(Stored data entries)
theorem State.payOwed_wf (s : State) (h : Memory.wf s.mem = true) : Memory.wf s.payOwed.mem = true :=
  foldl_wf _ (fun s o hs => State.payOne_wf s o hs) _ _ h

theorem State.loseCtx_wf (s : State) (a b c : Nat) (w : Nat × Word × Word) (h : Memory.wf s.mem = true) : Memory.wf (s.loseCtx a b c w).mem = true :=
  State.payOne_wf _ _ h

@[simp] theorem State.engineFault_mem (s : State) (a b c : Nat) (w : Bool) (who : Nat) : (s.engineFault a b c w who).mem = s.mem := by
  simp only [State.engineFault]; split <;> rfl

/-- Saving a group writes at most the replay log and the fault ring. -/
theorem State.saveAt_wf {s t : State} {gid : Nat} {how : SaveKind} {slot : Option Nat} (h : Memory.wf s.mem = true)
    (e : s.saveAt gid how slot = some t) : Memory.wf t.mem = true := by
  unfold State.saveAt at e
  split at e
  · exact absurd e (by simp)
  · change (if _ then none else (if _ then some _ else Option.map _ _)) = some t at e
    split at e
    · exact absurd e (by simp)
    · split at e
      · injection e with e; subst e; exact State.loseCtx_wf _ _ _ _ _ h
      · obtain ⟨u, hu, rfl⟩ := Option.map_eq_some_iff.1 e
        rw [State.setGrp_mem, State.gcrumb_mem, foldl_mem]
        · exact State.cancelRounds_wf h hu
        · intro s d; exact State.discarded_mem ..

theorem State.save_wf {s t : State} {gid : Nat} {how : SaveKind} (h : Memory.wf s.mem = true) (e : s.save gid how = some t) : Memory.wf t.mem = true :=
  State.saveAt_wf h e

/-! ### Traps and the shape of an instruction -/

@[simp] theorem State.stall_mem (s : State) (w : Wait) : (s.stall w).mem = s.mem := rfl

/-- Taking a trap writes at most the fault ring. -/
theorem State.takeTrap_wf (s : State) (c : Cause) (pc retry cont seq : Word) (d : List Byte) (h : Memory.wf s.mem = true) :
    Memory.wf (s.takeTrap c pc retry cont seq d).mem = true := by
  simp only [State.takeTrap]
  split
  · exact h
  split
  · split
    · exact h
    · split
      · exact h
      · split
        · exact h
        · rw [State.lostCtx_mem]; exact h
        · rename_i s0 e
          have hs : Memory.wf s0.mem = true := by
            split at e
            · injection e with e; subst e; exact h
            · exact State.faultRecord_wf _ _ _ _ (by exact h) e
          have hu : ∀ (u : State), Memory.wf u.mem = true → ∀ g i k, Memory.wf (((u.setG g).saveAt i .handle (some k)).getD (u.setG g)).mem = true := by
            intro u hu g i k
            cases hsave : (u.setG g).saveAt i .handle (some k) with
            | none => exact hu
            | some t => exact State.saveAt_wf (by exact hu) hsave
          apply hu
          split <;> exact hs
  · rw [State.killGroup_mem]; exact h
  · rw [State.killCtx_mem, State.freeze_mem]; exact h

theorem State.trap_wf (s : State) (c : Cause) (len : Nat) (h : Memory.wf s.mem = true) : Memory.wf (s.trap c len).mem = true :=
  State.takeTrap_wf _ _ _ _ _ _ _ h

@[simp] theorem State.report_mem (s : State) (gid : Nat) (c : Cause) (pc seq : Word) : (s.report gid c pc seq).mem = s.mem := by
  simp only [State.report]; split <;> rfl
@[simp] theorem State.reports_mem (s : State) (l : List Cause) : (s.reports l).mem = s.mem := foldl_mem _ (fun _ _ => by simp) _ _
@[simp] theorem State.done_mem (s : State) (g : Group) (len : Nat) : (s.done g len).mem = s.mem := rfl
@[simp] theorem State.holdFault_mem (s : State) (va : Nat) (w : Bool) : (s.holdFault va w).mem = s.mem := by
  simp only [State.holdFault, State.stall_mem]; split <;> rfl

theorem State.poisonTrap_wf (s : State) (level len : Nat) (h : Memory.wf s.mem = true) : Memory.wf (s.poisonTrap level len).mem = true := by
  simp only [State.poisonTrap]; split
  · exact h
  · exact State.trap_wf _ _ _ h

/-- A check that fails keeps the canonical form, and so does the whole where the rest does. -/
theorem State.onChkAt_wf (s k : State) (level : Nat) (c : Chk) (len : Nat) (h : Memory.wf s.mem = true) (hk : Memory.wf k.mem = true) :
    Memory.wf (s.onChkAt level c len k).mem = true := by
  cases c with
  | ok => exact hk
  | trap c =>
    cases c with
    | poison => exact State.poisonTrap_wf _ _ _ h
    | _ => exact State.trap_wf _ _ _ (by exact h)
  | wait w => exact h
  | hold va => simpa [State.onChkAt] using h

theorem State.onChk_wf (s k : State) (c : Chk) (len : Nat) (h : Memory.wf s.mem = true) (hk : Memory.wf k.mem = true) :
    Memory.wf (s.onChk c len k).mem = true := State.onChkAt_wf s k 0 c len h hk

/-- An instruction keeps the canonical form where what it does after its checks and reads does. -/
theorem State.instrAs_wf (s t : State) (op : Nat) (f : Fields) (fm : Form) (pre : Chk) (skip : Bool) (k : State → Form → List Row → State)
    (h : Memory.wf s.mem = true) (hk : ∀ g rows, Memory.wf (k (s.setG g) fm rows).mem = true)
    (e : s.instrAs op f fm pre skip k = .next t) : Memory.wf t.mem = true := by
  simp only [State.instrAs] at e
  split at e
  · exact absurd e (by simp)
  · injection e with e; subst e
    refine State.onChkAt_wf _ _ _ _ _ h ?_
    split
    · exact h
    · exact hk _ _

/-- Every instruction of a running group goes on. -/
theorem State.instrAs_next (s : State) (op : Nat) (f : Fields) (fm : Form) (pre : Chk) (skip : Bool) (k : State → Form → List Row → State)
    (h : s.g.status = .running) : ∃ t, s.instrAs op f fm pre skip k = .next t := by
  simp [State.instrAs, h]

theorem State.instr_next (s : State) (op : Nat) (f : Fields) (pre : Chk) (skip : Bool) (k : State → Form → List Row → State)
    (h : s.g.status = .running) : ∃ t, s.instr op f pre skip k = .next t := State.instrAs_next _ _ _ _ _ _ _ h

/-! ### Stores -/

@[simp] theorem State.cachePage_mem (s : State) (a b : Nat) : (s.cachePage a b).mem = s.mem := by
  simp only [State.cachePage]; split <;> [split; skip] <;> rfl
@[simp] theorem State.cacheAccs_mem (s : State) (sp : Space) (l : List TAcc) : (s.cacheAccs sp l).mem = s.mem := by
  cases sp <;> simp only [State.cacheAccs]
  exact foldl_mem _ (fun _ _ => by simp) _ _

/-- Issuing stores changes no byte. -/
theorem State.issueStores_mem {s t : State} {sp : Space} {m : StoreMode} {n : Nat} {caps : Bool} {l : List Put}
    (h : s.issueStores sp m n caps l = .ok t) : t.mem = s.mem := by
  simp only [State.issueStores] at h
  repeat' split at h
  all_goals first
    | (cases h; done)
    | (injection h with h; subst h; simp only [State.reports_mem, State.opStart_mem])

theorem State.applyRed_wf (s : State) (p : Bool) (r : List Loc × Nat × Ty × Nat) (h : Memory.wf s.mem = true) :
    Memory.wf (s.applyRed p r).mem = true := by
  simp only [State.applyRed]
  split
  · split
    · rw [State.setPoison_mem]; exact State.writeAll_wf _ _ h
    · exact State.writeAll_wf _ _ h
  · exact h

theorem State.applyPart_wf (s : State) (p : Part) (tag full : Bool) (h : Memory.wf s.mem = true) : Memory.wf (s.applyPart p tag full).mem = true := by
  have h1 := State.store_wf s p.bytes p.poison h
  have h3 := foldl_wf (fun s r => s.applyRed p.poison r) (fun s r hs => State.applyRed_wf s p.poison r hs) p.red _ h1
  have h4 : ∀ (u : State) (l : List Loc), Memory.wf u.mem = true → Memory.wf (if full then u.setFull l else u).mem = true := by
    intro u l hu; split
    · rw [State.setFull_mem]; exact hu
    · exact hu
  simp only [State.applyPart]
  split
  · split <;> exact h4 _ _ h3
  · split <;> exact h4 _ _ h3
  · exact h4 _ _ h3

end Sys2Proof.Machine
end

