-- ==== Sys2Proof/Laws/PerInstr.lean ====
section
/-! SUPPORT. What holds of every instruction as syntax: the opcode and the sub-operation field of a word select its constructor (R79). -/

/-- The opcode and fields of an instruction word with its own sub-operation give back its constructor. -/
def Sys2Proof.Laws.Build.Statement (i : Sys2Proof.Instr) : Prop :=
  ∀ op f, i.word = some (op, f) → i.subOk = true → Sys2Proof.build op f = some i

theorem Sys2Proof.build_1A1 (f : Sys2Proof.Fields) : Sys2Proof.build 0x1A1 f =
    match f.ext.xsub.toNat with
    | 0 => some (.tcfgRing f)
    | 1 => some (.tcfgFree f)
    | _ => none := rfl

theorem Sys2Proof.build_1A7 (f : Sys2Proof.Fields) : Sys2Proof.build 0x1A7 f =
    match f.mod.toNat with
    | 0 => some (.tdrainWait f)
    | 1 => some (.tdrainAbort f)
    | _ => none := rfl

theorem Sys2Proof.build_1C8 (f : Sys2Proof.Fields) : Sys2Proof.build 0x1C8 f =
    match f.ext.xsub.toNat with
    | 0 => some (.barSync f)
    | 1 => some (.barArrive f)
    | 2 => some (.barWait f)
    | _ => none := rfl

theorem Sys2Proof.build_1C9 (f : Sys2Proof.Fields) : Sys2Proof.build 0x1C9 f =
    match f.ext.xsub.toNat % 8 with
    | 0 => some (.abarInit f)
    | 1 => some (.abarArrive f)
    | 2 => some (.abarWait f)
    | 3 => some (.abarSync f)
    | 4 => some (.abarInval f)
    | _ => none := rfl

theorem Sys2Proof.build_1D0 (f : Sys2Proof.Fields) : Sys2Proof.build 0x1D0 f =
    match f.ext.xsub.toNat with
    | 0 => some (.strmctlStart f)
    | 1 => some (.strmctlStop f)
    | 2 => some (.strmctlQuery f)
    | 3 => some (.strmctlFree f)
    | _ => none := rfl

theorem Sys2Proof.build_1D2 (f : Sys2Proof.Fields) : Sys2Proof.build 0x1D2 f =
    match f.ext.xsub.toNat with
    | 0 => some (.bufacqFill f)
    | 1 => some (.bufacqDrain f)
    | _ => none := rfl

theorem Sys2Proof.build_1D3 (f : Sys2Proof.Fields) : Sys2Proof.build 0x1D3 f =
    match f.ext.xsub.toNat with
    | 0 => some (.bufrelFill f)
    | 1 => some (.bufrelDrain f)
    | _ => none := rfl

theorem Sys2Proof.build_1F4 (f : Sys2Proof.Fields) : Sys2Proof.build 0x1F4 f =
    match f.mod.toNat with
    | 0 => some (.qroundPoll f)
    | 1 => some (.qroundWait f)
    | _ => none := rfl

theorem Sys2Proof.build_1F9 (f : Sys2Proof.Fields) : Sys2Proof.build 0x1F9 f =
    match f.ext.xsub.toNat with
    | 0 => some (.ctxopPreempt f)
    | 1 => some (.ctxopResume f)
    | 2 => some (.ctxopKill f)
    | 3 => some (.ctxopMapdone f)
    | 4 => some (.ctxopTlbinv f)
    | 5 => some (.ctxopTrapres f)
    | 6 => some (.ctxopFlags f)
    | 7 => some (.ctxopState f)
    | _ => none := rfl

**Exercise details**
In exact wording, restate the lines of the data above from the first through the one holding "simp only [State.engineFault];", and stop after that line.

**Your solution**
theorem State.payOwed_wf (s : State) (h : Memory.wf s.mem = true) : Memory.wf s.payOwed.mem = true :=
  foldl_wf _ (fun s o hs => State.payOne_wf s o hs) _ _ h

theorem State.loseCtx_wf (s : State) (a b c : Nat) (w : Nat × Word × Word) (h : Memory.wf s.mem = true) : Memory.wf (s.loseCtx a b c w).mem = true :=
  State.payOne_wf _ _ h

@[simp] theorem State.engineFault_mem (s : State) (a b c : Nat) (w : Bool) (who : Nat) : (s.engineFault a b c w who).mem = s.mem := by
  simp only [State.engineFault]; split <;> rfl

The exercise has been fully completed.